[Intel-gfx] [PATCH 1/1] drm/i915/perf: Map OA buffer to user space
Umesh Nerlige Ramappa
umesh.nerlige.ramappa at intel.com
Tue Jul 14 07:22:39 UTC 2020
From: Piotr Maciejewski <piotr.maciejewski at intel.com>
i915 used to support time based sampling mode which is good for overall
system monitoring, but is not enough for query mode used to measure a
single draw call or dispatch. Gen9-Gen11 are using current i915 perf
implementation for query, but Gen12+ requires a new approach based on
triggered reports within oa buffer.
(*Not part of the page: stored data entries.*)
-- ==== Sys2Proof/Machine/Records.lean ====
section
/-!
DEFINITION. Error records at their sinks (R337, R347, R352, R370, R422, R489): the buffers, what the block post and the Signal
Box do with a record, and the host event ring.
-/
namespace Sys2Proof.Machine

/-- Quadrant of a place code. -/
def quadOf (place : Nat) : Nat := place / 2 ^ 28 % 4

/-! ## The block post -/

/-- Causes of class CHECK (R32). -/
def checkCauses : List Nat := [0x0201, 0x0301, 0x0402, 0x0403, 0x0601, 0x0602, 0x0805, 0x0A0A, 0x0F42, 0x010C]

/-- Keep the ticks of a window of 65,536 ticks, with the present one. -/
def windowAdd (l : List Nat) (t : Nat) : List Nat := (l.filter (fun x => decide (t < x + 65536))) ++ [t]

/-- A TT_REPLAY with a CHECK cause: counted for its cluster; the eighth in 65,536 ticks rotates it out (R347). -/
def Pkg.countReplay (k : Pkg) (r : ErrRec) : Pkg :=
  let rg := placeRegion r.place.toNat
  let clu := k.cl.core.cluOf rg (bitsAt r.detail 24 8 % 4)
  let l := windowAdd (kget k.bi.checks [] clu) r.tick.toNat
  let k := k.onBi (fun b => { b with checks := kput b.checks [] clu l })
  let k := k.onCore (·.setFld (pageBI rg) (0x80 + 8 * (clu % 5)) 24 8 (min 255 l.length))
  if l.length ≠ 8 then k
  else
    let d := detailBi r.job.toNat (bitsAt r.detail 24 8) (clu % 5) (k.cl.core.reliefOf rg % 5) (bitsAt r.detail 0 16) 0 0
      k.cl.core.tick.toNat
    let k := k.onCore (·.fwEvent 0x0E47 sevInfo r.job.toNat (placeClu clu) d)
    if k.serves rg then k.rotate rg (clu % 5) else k

/-- Rewrite the poisoned granules of a read-only region from its home copy, for the regions that hold a granule (R370). -/
def Pkg.repairStore (k : Pkg) (clu st gran : Nat) : Pkg :=
  iter 16 (fun r x =>
    let d := x.cl.core.region clu st r
    if d.valid ∧ d.homeEn ∧ d.homeSrc ∧ d.mode = 3 ∧ d.base ≤ gran ∧ gran < d.base + d.size then
      iter d.size (fun g y =>
        let a := 256 * (d.base + g)
        if (y.cl.stRaw clu st a 256).any (fun e => e.2) then
          let (l, y) := y.dpaRead (d.homeBase * 4096 + 256 * g) 256
          y.onClus (·.putRaw clu st a l)
        else y) x
    else x) k

/-- Re-flush granule g of a region's home copy from its store, or its pointer record (R188, R370). -/
def Pkg.reflush (k : Pkg) (clu st r g : Nat) : Pkg :=
  let d := k.cl.core.region clu st r
  if g = d.size then k.homeRecord clu st r
  else
    let k := k.onClus (·.stTouch clu st (256 * (d.base + g)) 256 unitLine r)
    k.homeWrite clu st r (256 * g) (k.cl.stRaw clu st (256 * (d.base + g)) 256)

/-- Re-flush the granule of a home copy that an uncorrectable block hit (R370). -/
def Pkg.repairHome (k : Pkg) (dpa : Nat) : Pkg :=
  iter 960 (fun clu x => iter 48 (fun i y =>
    let st := i / 16
    let r := i % 16
    let d := y.cl.core.region clu st r
    let lo := d.homeBase * 4096
    if d.homeKept ∧ lo ≤ dpa ∧ dpa < lo + 256 * (d.size + 1) then y.reflush clu st r ((dpa - lo) / 256)
    else y) x) k

/-- Re-flush every home copy, as far as it lies in a pseudo-channel (R267). -/
def Pkg.reflushPc (k : Pkg) (h p : Nat) : Pkg :=
  iter 960 (fun clu x => iter 48 (fun i y =>
    let st := i / 16
    let r := i % 16
    let d := y.cl.core.region clu st r
    if d.homeKept then
      iter (d.size + 1) (fun g z => match z.media (d.homeBase * 4096 + 256 * g) with
        | some (a, b, _) => if a = h ∧ b = p then z.reflush clu st r g else z
        | none => z) y
    else y) x) k

/-- What the block post does with a record: a page or pseudo-channel that is owed a re-homing has it started (R264, R265, R267,
R347, R352, R370). -/
def Pkg.bpAct (k : Pkg) (r : ErrRec) : Pkg :=
  let p := r.place.toNat
  let clu := placeCluster p
  if r.code = 0x0107 then (if checkCauses.elem (bitsAt r.detail 0 16) then k.countReplay r else k)
  else if r.code = 0x0506 then
    let st := placeUnitNo p - 6
    let key := 96 * clu + 32 * st + placeSub p % 32
    let k := k.onBi (fun b => { b with eccUe := kput b.eccUe [] key (windowAdd (kget b.eccUe [] key) r.tick.toNat) })
    k.repairStore clu st (bitsAt r.detail 96 16)
  else if r.code = 0x0409 then
    k.onBi (fun b => { b with cfgLost := kput b.cfgLost [] clu (windowAdd (kget b.cfgLost [] clu) r.tick.toNat) })
  else if r.code = 0x0902 then (k.repairHome (bitsAt r.detail 0 48)).rehomeNext (placeInst p)
  else if r.code = 0x0903 ∨ r.code = 0x0905 then k.rehomeNext (placeInst p)
  else if r.code = 0x0907 then (k.reflushPc (placeInst p) (bitsAt r.detail 48 8)).rehomeNext (placeInst p)
  else k

/-! ## The Signal Box -/

/-- The host event ring (R337). -/
def Pkg.eventRing (k : Pkg) (r : ErrRec) : Pkg :=
  let w := k.cwRd 32 0x48
  if bitAt w 31 = false ∨ r.severity.toNat < bitsAt w 8 3 then k
  else
    let size := 2 ^ (bitsAt w 0 4 + 6)
    let i := bitsAt (k.cwRd 3 0x58) 0 16
    let next := (i + 1) % size
    if next = bitsAt (k.cwRd 32 0x4C) 0 16 ∨ (k.link salLink).step ≠ .up then k.cwWr 3 0x5C (satInc32 (k.cwRd 3 0x5C))
    else (k.hostWrite (k.cwRd8 32 0x40 + 32 * i) ((recWords r).flatMap bytes4)).cwWr 3 0x58 (BitVec.ofNat 32 next)

/-- The dump that a job-fault record asks for (R422). -/
def Pkg.recordDump (k : Pkg) (r : ErrRec) : Pkg :=
  let p := r.place.toNat
  let j := r.job.toNat
  if r.code = 0x0109 then k.jobFaultDump 0x0109 (k.cl.core.cluOf (placeRegion p) (bitsAt r.detail 24 8 % 4)) j
  else if r.code = 0x0401 ∨ r.code = 0x0802 then k.jobFaultDump r.code.toNat (placeCluster p) j
  else k

/-- What the Signal Box does with a record (R213, R225, R337, R378, R405, R422). -/
def Pkg.sbAct (k : Pkg) (r : ErrRec) : Pkg :=
  let k := if r.severity = 3 then
      k.onBi (fun b => { b with degraded := kput b.degraded 0 (quadOf r.place.toNat) (r.tick.toNat + 1) })
    else if r.severity = 4 then { k with bu := { k.bu with devEvent := true } }
    else k
  let k := if r.code = 0x0608 then k.rebook else if r.code = 0x0607 then k.clearHung
    else if r.code = 0x0A13 then k.drainHung else k
  ((k.eventRing r).recordDump r).stopFaulted

/-! ## The sinks (R489) -/

/-- A record reaches a sink: handled at once while its complex serves, kept in the buffer of 1,024 otherwise; a full buffer
loses it, and the next record kept says so. -/
def Pkg.sink (k : Pkg) (i : Nat) (up : Bool) (act : Pkg → ErrRec → Pkg) (r : ErrRec) : Pkg :=
  let l := kget k.fw.sinks [] i
  if up = false ∧ 1024 ≤ l.length then k.onFw (fun f => { f with lost := kput f.lost false i true })
  else
    let r := if kget k.fw.lost false i then { r with loss := true } else r
    let k := k.onFw (fun f => { f with lost := kput f.lost false i false })
    if up then act k r else k.onFw (fun f => { f with sinks := kput f.sinks [] i (l ++ [r]) })

/-- The buffer of a sink whose complex serves again is emptied, oldest record first. -/
def Pkg.sinkDrain (k : Pkg) (i : Nat) (act : Pkg → ErrRec → Pkg) : Pkg :=
  let l := kget k.fw.sinks [] i
  l.foldl act (k.onFw (fun f => { f with sinks := kput f.sinks [] i [] }))

/-- Empty the buffer of a complex that serves: a block post's, or that of the Signal Box in charge. -/
def Pkg.complexDrain (k : Pkg) (x : Nat) : Pkg :=
  if 2 ≤ x then k.sinkDrain (x - 2) Pkg.bpAct else if x = k.sb then k.sinkDrain 4 Pkg.sbAct else k

/-- ERROR_RECORD: a record on SIG1 reaches the block post of its quadrant and the Signal Box. A record that is not under way
is none (log entry 32). -/
def Pkg.errorRecord (k : Pkg) (r : ErrRec) : Pkg :=
  if !k.cl.core.records.elem r then k
  else
    let q := quadOf r.place.toNat
    let k := k.onCore (fun c => { c with records := dropFirst (· == r) c.records })
    let k := k.sink q (k.upC (2 + q)) Pkg.bpAct r
    let k := if r.severity.toNat < 5 then k.onCore (·.incSat 0 (0x90 + 4 * r.severity.toNat) 1) else k
    k.sink 4 (k.upC k.sb) Pkg.sbAct r

/-- ERROR_RECORD (R489). -/
def execErrorRecord (r : ErrRec) (s : State) : Out := .next (s.onPkg (·.errorRecord r))

end Sys2Proof.Machine
end

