/-- POWER_STATE Laid-up: it waits until no line clear and no route drain is armed (R447). -/
def Pkg.laidUpCmd (k : Pkg) (tag : W32) : Pkg :=
  k.devCmd 0x29 tag [3, 4] (!k.anyAdmitted) (fun k => if k.drainsArmed then k.cmdRun 15 0x29 15 tag else k.layUp tag)

/-- POWER_STATE Running: from Idle at once, from Laid-up by the wake (R444, R448). -/
def Pkg.runningCmd (k : Pkg) (tag : W32) : Pkg :=
  k.devCmd 0x29 tag [4, 5] (decide (k.devState = 4) || k.pw.wake.isNone) (fun k =>
    if k.devState = 4 then
      let reduced := bitAt (k.cl.core.rd pageBu 0x40) 16
      let k := if k.pw.backTo = 3 && reduced then k.enterFull else k.setDevState k.pw.backTo
      (k.stateEvent 0).devEnd 0x29 tag stOk 0
    else
      let k := (k.onCore (·.setFld pagePw 0x40 26 4 0)).onPw (fun p =>
        { p with wake := some 0, wakeCmd := some ⟨15, 0x29, 15, tag⟩ })
      k.cmdRun 15 0x29 15 tag)

/-- The running RESET that a wake goes before. -/
def Pkg.resetWaits (k : Pkg) : Option RunCmd := k.att.cmds.find? (fun c => decide (c.opc = 0x2B))

/-- LOGIC_RDY: the compute dies leave reset, and the device returns to its state (R448). -/
def Pkg.wakeEnd (k : Pkg) : Pkg :=
  let qs := (List.range 4).filter k.quadIn
  let k := ((k.fenceBits).placeService).onCore (fun c => (c.validDies qs).setLimits (c.cpt - 840))
  let k := k.salWide
  let k := (List.range 18).foldl (fun x p => if x.portState p = 0 then x.startDetect p else x) k
  let cmd := k.pw.wakeCmd
  let dom := k.pw.wakeReset
  let k := (k.setDevState k.pw.backTo).onPw (fun p => { p with wake := none, wakeCmd := none, wakeReset := none })
  let k := if k.devState = 3 && bitAt (k.cl.core.rd pageBu 0x40) 16 then k.enterFull else k
  let k := k.stateEvent 0
  let k := match cmd with
    | some c => if c.opc = 0x29 then k.cmdEnd c.ring c.opc c.job c.tag stOk 0 else k
    | none => k
  match dom with
  | some d => k.resetBegin d 0 0x0E0C k.cl.core.sbxPlace 0 k.resetWaits
  | none => k

/-- WAKE_STEP_DONE: the ready bit of the step in progress is set, and the next starts (R448). -/
def Pkg.wakeStep (k : Pkg) : Pkg :=
  match k.pw.wake with
  | none => k
  | some n =>
    let k := (k.onCore (·.setFld pagePw 0x40 (29 - n % 4) 1 1)).onPw (fun p => { p with wake := some (n + 1) })
    match n with
    | 0 => k.onCore (fun c => (railGroup 5).foldl (fun x i => (x.railUp i).railGood i) c)
    | 1 => k
    | 2 =>
      let k := k.onHbm (fun b => { b with selfRef := false })
      let kept := k.pw.kept
      (kept.foldl (fun x (e : Nat × List W32) => x.onCore (·.wrs (pageSt (e.1 / 16) 0) (regionOff (e.1 % 16)) e.2)) k).onPw
        (fun p => { p with kept := [] })
    | _ => k.wakeEnd

/-- WAKE_TIMEOUT: PW_WAKE_FAIL, and a full recovery at once (R449). -/
def Pkg.wakeFail (k : Pkg) : Pkg :=
  match k.pw.wake with
  | none => k
  | some n =>
    let k := k.pwEvent 0x0C09 sevDegr (placeSbx 0) n 0xFF 0 0 0xFF
    let cmd := k.pw.wakeCmd
    let k := match cmd with
      | some c => if c.opc = 0x29 then k.cmdEnd c.ring c.opc c.job c.tag stPreempted 0 else k
      | none => k
    let again : Option RunCmd := if k.pw.wakeReset.isSome then k.resetWaits else none
    let k := (k.setDevState k.pw.backTo).onPw (fun p => { p with wake := none, wakeCmd := none, wakeReset := none, kept := [] })
    k.resetBegin 2 0 0x0C09 k.cl.core.sbxPlace 2 again

/-- POWER_CAP: 0 stands for the fused limit; below 3,000 W is INVALID (R450). -/
def Pkg.powerCapCmd (k : Pkg) (tag : W32) (watts : Nat) : Pkg :=
  if watts ≠ 0 ∧ watts < 3000 then k.devInvalid 0x2A tag
  else k.devCmd 0x2A tag [1, 2, 3, 4, 5] true (fun k => (k.onPw (fun p => { p with cap := watts })).devEnd 0x2A tag stOk 0)

/-- TRAIN_RECORD: the record goes to host memory, and RESULT is its length (R394). -/
def Pkg.trainRecordCmd (k : Pkg) (tag : W32) (addr : Nat) : Pkg :=
  k.devCmd 0x2C tag [2, 3, 4] true (fun k =>
    let b := k.trecBytes
    (k.hostWrite addr b).devEnd 0x2C tag stOk b.length)

/-! ## What firmware looks at after Guard offset 64 -/

/-- A lay-up that waited, and the DIAG_RUNs. -/
def Pkg.devPoll (k : Pkg) : Pkg :=
  let k := match k.att.cmds.find? (fun c => decide (c.opc = 0x29)) with
    | some c => if (k.devState = 3 ∨ k.devState = 4) ∧ !k.drainsArmed then k.layUp c.tag else k
    | none => k
  if k.devState = 4 ∨ k.devState = 5 then k else k.diagPoll

/-! ## The commands of this part -/

/-- POINTS_SWAP (R224, R307). -/
def execPointsSwap (s : State) : Out := .next (s.onPkg (fun k => (k.swapTick).devPoll))
/-- NOP (R341). -/
def execNop (tag : W32) (s : State) : Out := .next (s.onPkg (·.nopCmd tag))
/-- SET_NODE (R290, R341). -/
def execSetNode (tag : W32) (node : BitVec 16) (inc : Byte) (s : State) : Out :=
  .next (s.onPkg (·.setNodeCmd tag node.toNat inc.toNat))
/-- TAKEOVER (R308, R341). -/
def execTakeover (tag : W32) (node : BitVec 16) (lost : Byte) (s : State) : Out :=
  .next (s.onPkg (·.takeoverCmd tag node.toNat lost.toNat))
/-- GROUP_SET (R296, R341). -/
def execGroupSet (tag : W32) (i : BitVec 64) (g : BitVec 16) (j : Job) (rank : Byte) (m : List (BitVec 16 × Byte)) (s : State) :
    Out :=
  .next (s.onPkg (·.groupSetCmd tag i.toNat g.toNat j.val rank.toNat m))
/-- ROUTE_SET (R307, R341). -/
def execRouteSet (tag : W32) (e : List (BitVec 16 × BitVec 18)) (s : State) : Out := .next (s.onPkg (·.routeSetCmd tag e))
/-- WINDOW_SET (R270, R341). -/
def execWindowSet (tag : W32) (w w2 w3 w4 : W64) (s : State) : Out := .next (s.onPkg (·.windowSetCmd tag w.toNat w2 w3 w4))
/-- ATTACH_SET (R322, R341). -/
def execAttachSet (tag : W32) (w dpa n : W64) (s : State) : Out := .next (s.onPkg (·.attachSetCmd tag w dpa.toNat n.toNat))
/-- STOP_GROUP (R302, R341). -/
def execStopGroup (tag : W32) (g : BitVec 16) (s : State) : Out := .next (s.onPkg (·.stopGroupCmd tag g.toNat))
/-- DIAG_RUN (R375). -/
def execDiagRun (tag : W32) (place : W32) (set : W64) (s : State) : Out := .next (s.onPkg (·.diagCmd tag place.toNat set.toNat))
/-- POWER_STATE Running (R448). -/
def execPowerStateRunning (tag : W32) (s : State) : Out := .next (s.onPkg (·.runningCmd tag))
/-- POWER_STATE Idle (R446). -/
def execPowerStateIdle (tag : W32) (s : State) : Out := .next (s.onPkg (·.idleCmd tag))
/-- POWER_STATE Laid-up (R447). -/
def execPowerStateLaidUp (tag : W32) (s : State) : Out := .next (s.onPkg (·.laidUpCmd tag))
/-- POWER_CAP (R341, R450). -/
def execPowerCap (tag : W32) (w : W64) (s : State) : Out := .next (s.onPkg (·.powerCapCmd tag w.toNat))
/-- TRAIN_RECORD (R394). -/
def execTrainRecord (tag : W32) (addr : W64) (s : State) : Out := .next (s.onPkg (·.trainRecordCmd tag addr.toNat))
/-- DRILL_SET (R376). -/
def execDrillSet (tag : W32) (n : BitVec 16) (r : BitVec 112) (e : List DrillEntry) (s : State) : Out :=
  .next (s.onPkg (·.drillSetCmd tag n.toNat r e))
/-- TEST_SLICE_END (R363, R365). -/
def execTestSliceEnd (c : Clu) (passed : Bool) (where_ : Byte) (s : State) : Out :=
  .next (s.onPkg (·.testSlice c.val passed where_.toNat))
/-- WAKE_STEP_DONE (R448). -/
def execWakeStepDone (s : State) : Out := .next (s.onPkg (·.wakeStep))
/-- WAKE_TIMEOUT (R449). -/
def execWakeTimeout (s : State) : Out := .next (s.onPkg (·.wakeFail))

end Sys2Proof.Machine
end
In order to enable above feature
two changes are required:
1. Whitelist update:
- enable triggered reports within oa buffer
- reading oa buffer head/tail/status information
- reading gpu ticks counter.
2. Map oa buffer at umd driver level to solve below constraints related
to time based sampling interface:
- longer time to access reports collected by oa buffer
- slow oa reports browsing since oa buffer size is large
- missing oa report index, so query cannot browse report directly
- with direct access to oa buffer, query can extract other useful
reports like context switch information needed to calculate correct
performance counters values.
Signed-off-by: Piotr Maciejewski <piotr.maciejewski at intel.com>
---
drivers/gpu/drm/i915/gt/intel_workarounds.c | 54 ++++++++
drivers/gpu/drm/i915/i915_perf.c | 130 +++++++++++++++++++-
drivers/gpu/drm/i915/i915_perf_types.h | 13 ++
drivers/gpu/drm/i915/i915_reg.h | 14 +++
include/uapi/drm/i915_drm.h | 19 +++
5 files changed, 227 insertions(+), 3 deletions(-)
diff --git a/drivers/gpu/drm/i915/gt/intel_workarounds.c b/drivers/gpu/drm/i915/gt/intel_workarounds.c
index 5726cd0a37e0..cf89928fc3a5 100644
--- a/drivers/gpu/drm/i915/gt/intel_workarounds.c
+++ b/drivers/gpu/drm/i915/gt/intel_workarounds.c
@@ -1365,6 +1365,48 @@ whitelist_reg(struct i915_wa_list *wal, i915_reg_t reg)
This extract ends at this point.